▸ **ACTIVITY**
Return nothing except the lines from the one that contains "(32, 0b101101001011010_01010_10101_000011_1, .andi" through the end of the material below, each exactly as given.

▸ **RECORDS TO USE**
-- ==== Sys2Proof/Tests/Slice0.lean ====
section
/-! SUPPORT. Tests: words written out from the encoding tables, terms that have no encoding, one step of an instruction on a small
state with the result that the spec gives, and for every statement a state and operands that meet its premises. -/

namespace Sys2Proof.Tests

open Sys2Proof.Machine Sys2Proof.Claims Sys2Proof.Laws

set_option Elab.async false

/-! ## States -/

/-- A machine with context 1 resident, a group on tiles 0, 1, 72 and 73, and slot 0 of tile 0 *ready*. -/
def base : State := State.reset.withFetchWord 32 0

/-- The translation of the first 512 GiB, for tiles 0 and 1, their cluster and the units of every die: va maps to device memory at
va. -/
def leaf (h : Holder) : Tlb := ⟨h, 1, 0, 3, Config.hdmBase / 4096, loadPte, []⟩
def mapped (s : State) : State :=
  { s with dies := vmap s.dies fun d => { d with tlb := [leaf (.tile 0), leaf (.tile 1), leaf (.cluster 0), leaf .die] } }

/-- The executing slot 0 of tile 0 with its hart as `f` makes it. -/
def mk (f : Hart → Hart) : State := modMe (mapped base) f
/-- The registers of a list. -/
def regs (l : List (GReg × Nat)) (h : Hart) : Hart := l.foldl (fun h x => wg h x.1 (w64 x.2)) h
/-- As `mk`, with values in g-registers. -/
def withRegs (l : List (GReg × Nat)) : State := mk (regs l)
/-- In supervisor mode. -/
def supRegs (l : List (GReg × Nat)) : State := mk fun h => { regs l h with sup := true }
/-- A slot of mender 3 that executes. -/
def mender (f : Hart → Hart) : State :=
  modMe { mapped base with cur := .mender 3 2, menders := [(3, { Mender.reset with use := Mender.reset.use.set 2 (some ⟨0, 1⟩) })] } f
/-- The matrix sequencer of tile 0. -/
def sequencer (f : Hart → Hart) : State := modMe { mapped base with cur := .tile 0 8 } f
/-- Bytes in device memory, each entry (virtual address, size, value). -/
def withMem (l : List (Nat × Nat × Nat)) (s : State) : State :=
  { s with mem := l.foldl (fun m x => memWrite m (Config.hdmBase + x.1) x.2.1 x.2.2) s.mem }
/-- Tile `t` as `f` makes it. -/
def onTile (t : Nat) (f : Tile → Tile) (s : State) : State := modTile s t f

/-- Link 3 up, at version 2. -/
def linked (s : State) : State := { s with links := s.links.set 3 { Link.reset with st := .up, ver := 2, width := 8, rxWidth := 8, good := 255 } }

/-- The state after an outcome. -/
def out (o : Out) : State :=
  match o with
  | .next t => t
  | .fault _ | .refused _ => State.reset
/-- A g-register of the executing hart after an outcome, and its trap cause. -/
def gOf (o : Out) (r : GReg) : Nat := (rg (me (out o)) r).toNat
def causeOf (o : Out) : Nat := (me (out o)).tcause.toNat
/-- Lane `i` of a v-register of the executing hart after an outcome. -/
def laneOf32 (o : Out) (r : VReg) (i : Nat) : Nat := lane 32 (rv (me (out o)) r) i
/-- The state after an issue, once the first outstanding operation of the executing hart is due, and after its completion. -/
def afterIssue (o : Out) : State := { out o with ev := .op (out o).cur 0, cycle := (out o).cycle + 100000 }
def landed (o : Out) : State := out (exec .longOpComplete (afterIssue o))
/-- The value on its way to the one destination of the last outstanding operation. -/
def onWay (o : Out) : Nat :=
  match (me (out o)).out.getLast? with
  | some x => (x.wbs.map (·.val)).getD 0 0
  | none => 0

/-! ## Decoding: words written out from the encoding tables (R35 to R47) -/

theorem test_decode_words : ∀ r ∈ wordRows, decodeTableWord r.1 r.2.1 = some r.2.2 := by decide

/-! ## Decoding: a word of every instruction, its fields written out in the order of the formats of R35 and R44 -/

theorem test_word_alu : ∀ r ∈ ([
    (32, 0b00000_00000_00111_01010_10101_000001_1, .add 21 10 7),
    (32, 0b00000_00001_00111_01010_10101_000001_1, .sub 21 10 7),
    (32, 0b00000_00010_00111_01010_10101_000001_1, .and 21 10 7),
    (32, 0b00000_00011_00111_01010_10101_000001_1, .or 21 10 7),
    (32, 0b00000_00100_00111_01010_10101_000001_1, .xor 21 10 7),
    (32, 0b00000_00101_00111_01010_10101_000001_1, .sll 21 10 7),
    (32, 0b00000_00110_00111_01010_10101_000001_1, .srl 21 10 7),
    (32, 0b00000_00111_00111_01010_10101_000001_1, .sra 21 10 7),
    (32, 0b00000_01000_00111_01010_10101_000001_1, .slt 21 10 7),
    (32, 0b00000_01001_00111_01010_10101_000001_1, .sltn 21 10 7),
    (32, 0b00000_01010_00111_01010_10101_000001_1, .min 21 10 7),
    (32, 0b00000_01011_00111_01010_10101_000001_1, .max 21 10 7),
    (32, 0b00000_01100_00111_01010_10101_000001_1, .minn 21 10 7),
    (32, 0b00000_01101_00111_01010_10101_000001_1, .maxn 21 10 7),
    (32, 0b00000_01110_00111_01010_10101_000001_1, .addw 21 10 7),
    (32, 0b00000_01111_00111_01010_10101_000001_1, .subw 21 10 7),
    (32, 0b01001_10000_00111_01010_10101_000001_1, .mul 9 21 10 7),
    (32, 0b01001_10001_00111_01010_10101_000001_1, .mulh 9 21 10 7),
    (32, 0b01001_10010_00111_01010_10101_000001_1, .mulhn 9 21 10 7),
    (32, 0b01001_10011_00111_01010_10101_000001_1, .mulw 9 21 10 7),
    (32, 0b01001_10100_00111_01010_10101_000001_1, .div 9 21 10 7),
    (32, 0b01001_10101_00111_01010_10101_000001_1, .divn 9 21 10 7),
    (32, 0b01001_10110_00111_01010_10101_000001_1, .rem 9 21 10 7),
    (32, 0b01001_10111_00111_01010_10101_000001_1, .remn 9 21 10 7),
    (32, 0b00000_11000_00000_01010_10101_000001_1, .clz 21 10),
    (32, 0b00000_11001_00000_01010_10101_000001_1, .ctz 21 10),
    (32, 0b00000_11010_00000_01010_10101_000001_1, .popc 21 10),
    (32, 0b00000_11011_00111_01010_10101_000001_1, .rol 21 10 7),
    (32, 0b00000_11100_00111_01010_10101_000001_1, .ror 21 10 7),
    (32, 0b00000_11101_00111_01010_10101_000001_1, .sel 21 10 7),
    (32, 0b00000_11110_00111_01010_10101_000001_1, .bfx 21 10 7),
    (32, 0b00000_11111_00111_01010_10101_000001_1, .bfi 21 10 7) ] : List (Nat × Nat × Instr)), decodeTableWord r.1 r.2.1 = some r.2.2 := by decide

theorem test_word_alui : ∀ r ∈ ([
    (32, 0b101101001011010_01010_10101_000010_1, .addi 21 10 0x5A5A),
    (32, 0b101101001011010_01010_10101_000011_1, .andi 21 10 0x5A5A),
    (32, 0b101101001011010_01010_10101_000100_1, .ori 21 10 0x5A5A),
    (32, 0b101101001011010_01010_10101_000101_1, .xori 21 10 0x5A5A),
    (32, 0b101101001011010_01010_10101_000110_1, .slti 21 10 0x5A5A),
    (32, 0b000000000100101_01010_10101_000111_1, .slli 21 10 37),
    (32, 0b010000000100101_01010_10101_000111_1, .srli 21 10 37),
    (32, 0b100000000100101_01010_10101_000111_1, .srai 21 10 37),
    (32, 0b110000000100101_01010_10101_000111_1, .rori 21 10 37) ] : List (Nat × Nat × Instr)), decodeTableWord r.1 r.2.1 = some r.2.2 := by decide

▸ **SOLUTION**
    (32, 0b101101001011010_01010_10101_000011_1, .andi 21 10 0x5A5A),
    (32, 0b101101001011010_01010_10101_000100_1, .ori 21 10 0x5A5A),
    (32, 0b101101001011010_01010_10101_000101_1, .xori 21 10 0x5A5A),
    (32, 0b101101001011010_01010_10101_000110_1, .slti 21 10 0x5A5A),
    (32, 0b000000000100101_01010_10101_000111_1, .slli 21 10 37),
    (32, 0b010000000100101_01010_10101_000111_1, .srli 21 10 37),
    (32, 0b100000000100101_01010_10101_000111_1, .srai 21 10 37),
    (32, 0b110000000100101_01010_10101_000111_1, .rori 21 10 37) ] : List (Nat × Nat × Instr)), decodeTableWord r.1 r.2.1 = some r.2.2 := by decide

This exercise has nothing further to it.